Personal information
- Full name: Manuel Ignacio López Urzúa
- Date of birth: 18 June 1972 (age 54)
- Place of birth: Chile
- Height: 1.90 m (6 ft 3 in)
- Position: Defender

Youth career
- O'Higgins

Senior career*
- Years: Team / Apps / (Gls)
- 1992–1994: O'Higgins / 1 / (0)
- 1993: → Unión Santa Cruz (loan) / 18 / (2)
- 1995–1999: Deportes Puerto Montt / 134 / (8)
- 1998: → Toluca (loan) / 18 / (0)
- 2000: León / 13 / (0)
- 2000–2002: Huachipato / 63 / (6)
- 2002: Cobresal / 17 / (1)
- 2003–2004: Deportes Puerto Montt / 14 / (1)
- 2005: Deportes Arica / 18 / (1)
- 2006: Rangers / 6 / (1)
- 2007: Deportes Copiapó / 3 / (0)
- Total:  / 305 / (20)

= Manuel López (Chilean footballer) =

Chilean footballer (born 1972)

Manuel Ignacio López Urzúa (born 18 June 1972) is a Chilean former professional footballer who played as a defender for clubs in Chile and Mexico.

==Club career==
A product of the O'Higgins youth system, he made an appearance for the club in the 1994 season, after playing on loan at Unión Santa Cruz in 1993.

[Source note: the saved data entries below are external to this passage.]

-- ==== Sys2Proof/Machine/Fetch.lean ====
section
/-! DEFINITION. Fetching an instruction's bytes, and the parts of a step around its instruction (spec 00_scope.md R8;
42_dispatch_system.md R150 to R152). -/

namespace Sys2Proof.Machine

/-- `fetch8()` (00_scope.md R8): one bus read at PC, then PC + 1 modulo 65536. -/
def fetch8 (s : State) : Byte × State :=
  let r := busRead s.pc s
  (r.1, { r.2 with pc := s.pc + 1 })

/-- `k` bytes at ascending addresses. -/
def fetchBytes (k : Nat) (s : State) : List Byte × State :=
  match k with
  | 0 => ([], s)
  | k + 1 =>
    let x := fetch8 s
    let rest := fetchBytes k x.2
    (x.1 :: rest.1, rest.2)

/-- The bytes of the instruction at PC: its first byte, which tells the length (30_encoding.md R102), then exactly the
others. The spec lets the entry's own operation fetch its immediates; they come before any other access of it (R152), so
the transactions are the same ones in the same order (assumption 13). -/
def fetchInstr (s : State) : List Byte × State :=
  let x := fetch8 s
  let rest := fetchBytes (instrLength x.1 - 1) x.2
  (x.1 :: rest.1, rest.2)

/-- The bytes the host stores before the next step; none when its list is at its end (20_memory.md R69). -/
def State.nextHostChange (s : State) : List (Word × Byte) := s.hostWrites.headD []

/-- A step begins once the host has made its change to the bus (20_memory.md R69), with no transaction made (assumption
6). Core state is not changed from outside (R69). -/
def beginStep (s : State) : State :=
  { s with bus := s.bus.hostChange s.nextHostChange, hostWrites := s.hostWrites.tail, busLog := [] }

/-- A halted step (R151): no transaction, no change of core state, 4 cycles returned. -/
def haltedStep (s : State) : State := { beginStep s with result := .ok Config.haltedCycles }

/-- Bytes at ascending addresses, wrapping. -/
def cellsFrom (addr : Word) (bytes : List Byte) : List (Word × Byte) :=
  match bytes with
  | [] => []
  | v :: rest => (addr, v) :: cellsFrom (addr + 1) rest

/-- A bus that holds these bytes: FlatBus with them stored; another bus, of which nothing is known, is replaced by a FlatBus
that holds them and nothing else (assumption 12). -/
def Bus.load (b : Bus) (cells : List (Word × Byte)) : Bus :=
  match b with
  | .flat policy m => .flat policy (Memory.store m cells)
  | .other _ _ => .flat Config.romWriteAtReset (Memory.store [] cells)

/-- Bytes loaded from an address up, from outside the machine. -/
def loadBytes (addr : Word) (bytes : List Byte) (s : State) : State :=
  { s with bus := s.bus.load (cellsFrom addr bytes) }

end Sys2Proof.Machine
end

In Chile he also played for Deportes Puerto Montt, being a well remembered player for the club, Huachipato, Cobresal, Deportes Arica, Rangers and Deportes Copiapó.

As an anecdote, as a member of Deportes Puerto Montt, in July 1999 he took part in a friendly international tournament in Singapore in the context of an economic and cultural exchange between Chile and the Asian country, where they faced Home United FC and Toluca. López was one of the most striking players due to his height.

Abroad he played in Mexico for both Toluca (loan) and León. With Toluca, he won the Primera División de México Verano 1998.

==Personal life==
He was nicknamed Robocop due to his strong build.